======== Data provided
-- ==== Sys2Proof/Machine/Core.lean ====
section
/-! DEFINITION. The machine behind the host's interface. -/

def Sys2Proof.core : Host.Core :=
  { State := Sys2Proof.Machine.State, Fault := Sys2Proof.Machine.Fault,
    Refusal := Sys2Proof.Machine.Refusal, step := Sys2Proof.Machine.step,
    reset := Sys2Proof.Machine.State.reset }
end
================
What you should do —
All entries are to be repeated exactly and completely.

Reply —
-- ==== Sys2Proof/Machine/Core.lean ====
section
/-! DEFINITION. The machine behind the host's interface. -/

def Sys2Proof.core : Host.Core :=
  { State := Sys2Proof.Machine.State, Fault := Sys2Proof.Machine.Fault,
    Refusal := Sys2Proof.Machine.Refusal, step := Sys2Proof.Machine.step,
    reset := Sys2Proof.Machine.State.reset }
end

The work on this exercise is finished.